Most of the current emotion-based architectures are based on a simple computational model originally introduced by Moren and Balkenius (2000). Moren’s model of brain emotional learning (BEL) (Moren and Balkenius, 2000) consists of the Amygdala, which is known to be the main part where emotional learning occurs, the Orbitofrontal Cortex (OFC), the sensory cortex, and the Thalamus. The input data first enters the Thalamus, which is considered a simple identity function. The sensory cortex then receives the output of the Thalamus and distributes it to the Amygdala and the OFC parts. The overall output of the model is computed as the subtraction of the OFC’s output from the Amygdala’s output. The weights of the Amygdala nodes can only increase, but the weights of the OFC nodes can either decrease or increase, which inhibit the inappropriate responses of the Amygdala. The Amygdala also receives an input from the Thalamus. This input connects the Thalamus directly to the Amygdala, resulting in a fast response and fault tolerance (Moren, 2002). In the first version of the model (Moren and Balkenius, 2000), this input is the maximum over all the inputs. While, in the second version (Moren, 2002), Moren argues that this type of connection is too coarse to model the exact functionality of this input. Accordingly, due to the harsh results in the simulation and interferences with normal learning, this input is omitted in his further investigations (Moren, 2002).

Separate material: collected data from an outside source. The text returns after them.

-- ==== Sys2Proof/Laws/Drain.lean ====
section
/-! SUPPORT. The laws of the transmit operations: what one turn of the drain can do, what the drain and the
assembly never touch, and what a stamped frame reads as. -/

namespace Sys2Proof.Machine

/-! ## What the transmit operations touch -/

/-- What a transmit operation touches: the pool's buffers, the queue, the sequence counter, the draws and the
events. -/
def TransmitFrame (s t : State) : Prop :=
  t = { s with
    pool := t.pool, txq := t.txq, txSeq := t.txSeq, draws := t.draws, freeDraws := t.freeDraws
    events := t.events } ∧ t.pool.length = s.pool.length

theorem TransmitFrame.refl (s : State) : TransmitFrame s s := ⟨rfl, rfl⟩

theorem TransmitFrame.trans {s t u : State} (h : TransmitFrame s t) (k : TransmitFrame t u) : TransmitFrame s u := by
  obtain ⟨h1, h2⟩ := h
  obtain ⟨k1, k2⟩ := k
  refine ⟨?_, k2.trans h2⟩
  rw [k1, h1]

theorem DispatchFrame.transmitFrame {s t : State} (h : DispatchFrame s t) : TransmitFrame s t := by
  obtain ⟨h1, h2⟩ := h
  refine ⟨?_, h2⟩
  rw [h1]

theorem TransmitFrame.sides {s t : State} (h : TransmitFrame s t) :
    SameReceiveSide s t ∧ SameConfiguration s t ∧ t.resp = s.resp := by
  obtain ⟨h1, -⟩ := h
  refine ⟨⟨?_, ?_, ?_, ?_, ?_, ?_⟩, ⟨?_, ?_, ?_, ?_, ?_, ?_⟩, ?_⟩ <;> rw [h1]

theorem TransmitFrame.params {s t : State} (h : TransmitFrame s t) : t.params = s.params := by rw [h.1]
theorem TransmitFrame.life {s t : State} (h : TransmitFrame s t) : t.life = s.life := by rw [h.1]
theorem TransmitFrame.gran {s t : State} (h : TransmitFrame s t) : t.gran = s.gran := by rw [h.1]
theorem TransmitFrame.chan {s t : State} (h : TransmitFrame s t) : t.chan = s.chan := by rw [h.1]
theorem TransmitFrame.session {s t : State} (h : TransmitFrame s t) : t.session = s.session := by rw [h.1]

theorem TransmitFrame.qEnq (h : Handle) (s : State) : TransmitFrame s (qEnq h s).2 := by
  have := qEnq_frame h s
  refine ⟨?_, ?_⟩ <;> rw [this]

theorem TransmitFrame.qDeq (s : State) : TransmitFrame s (qDeq s).2 := by
  have := qDeq_frame s
  refine ⟨?_, ?_⟩ <;> rw [this]

theorem TransmitFrame.afterDraw (s : State) : TransmitFrame s s.afterDraw := by
  unfold State.afterDraw
  split <;> exact ⟨rfl, rfl⟩

theorem TransmitFrame.sendFrame (s : State) (h : Handle) (fl : Nat) : TransmitFrame s (s.sendFrame h fl) := by
  have e : (s.sendFrame h fl) =
      match s.nextAnswer with
      | .ok => { s.afterDraw.emit (.txBytes fl (s.readRange h 0 fl) s.nextAnswer) with txSeq := s.txSeq + 1 }
      | .fail => (s.afterDraw.emit (.txBytes fl (s.readRange h 0 fl) s.nextAnswer)).emit .transmitFailed := by
    unfold State.sendFrame
    cases s.nextAnswer <;> simp
  have f := TransmitFrame.afterDraw s
  rw [e]
  cases s.nextAnswer
  · exact f.trans ⟨rfl, rfl⟩
  · exact f.trans ⟨rfl, rfl⟩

Here, we begin with designing a new continuous radial-basis emotional neural network (CRBENN). The CRBENN has basis functions in the nodes of Thalamus, but there is no direct connection from the Thalamus to the Amygdala. In this way, the CRBENN with simple manipulations is shown to be equivalent to the RBF networks, but with the added properties of the emotional models because of the Amygdala component and its non-decreasing weights. Consequently, its universal approximation property is simply proved based on the similar property of the RBF networks. CRBENN thus benefits from the features of the RBF networks such as universal approximation, continuity, and differentiability with respect to weights. It is also shown that the proof of the universal approximation property for the CRBENN is general and any symmetric radial basis kernel function can be considered as the nodes of the Thalamus. CRBENN is then employed in a direct adaptive control structure to approximate the control input directly. The important aspect of the proposed controller is that we determine the overall stability of an emotional-based controller based on the Lyapunov stability theory. Such theoretical result has been reported in few emotion-based papers that are generally with specific considerations and simplifications. Another point is that the update laws are consistent with basic models of the emotional mind, i.e., they meet the requirement of the non-decreasing Amygdala weights.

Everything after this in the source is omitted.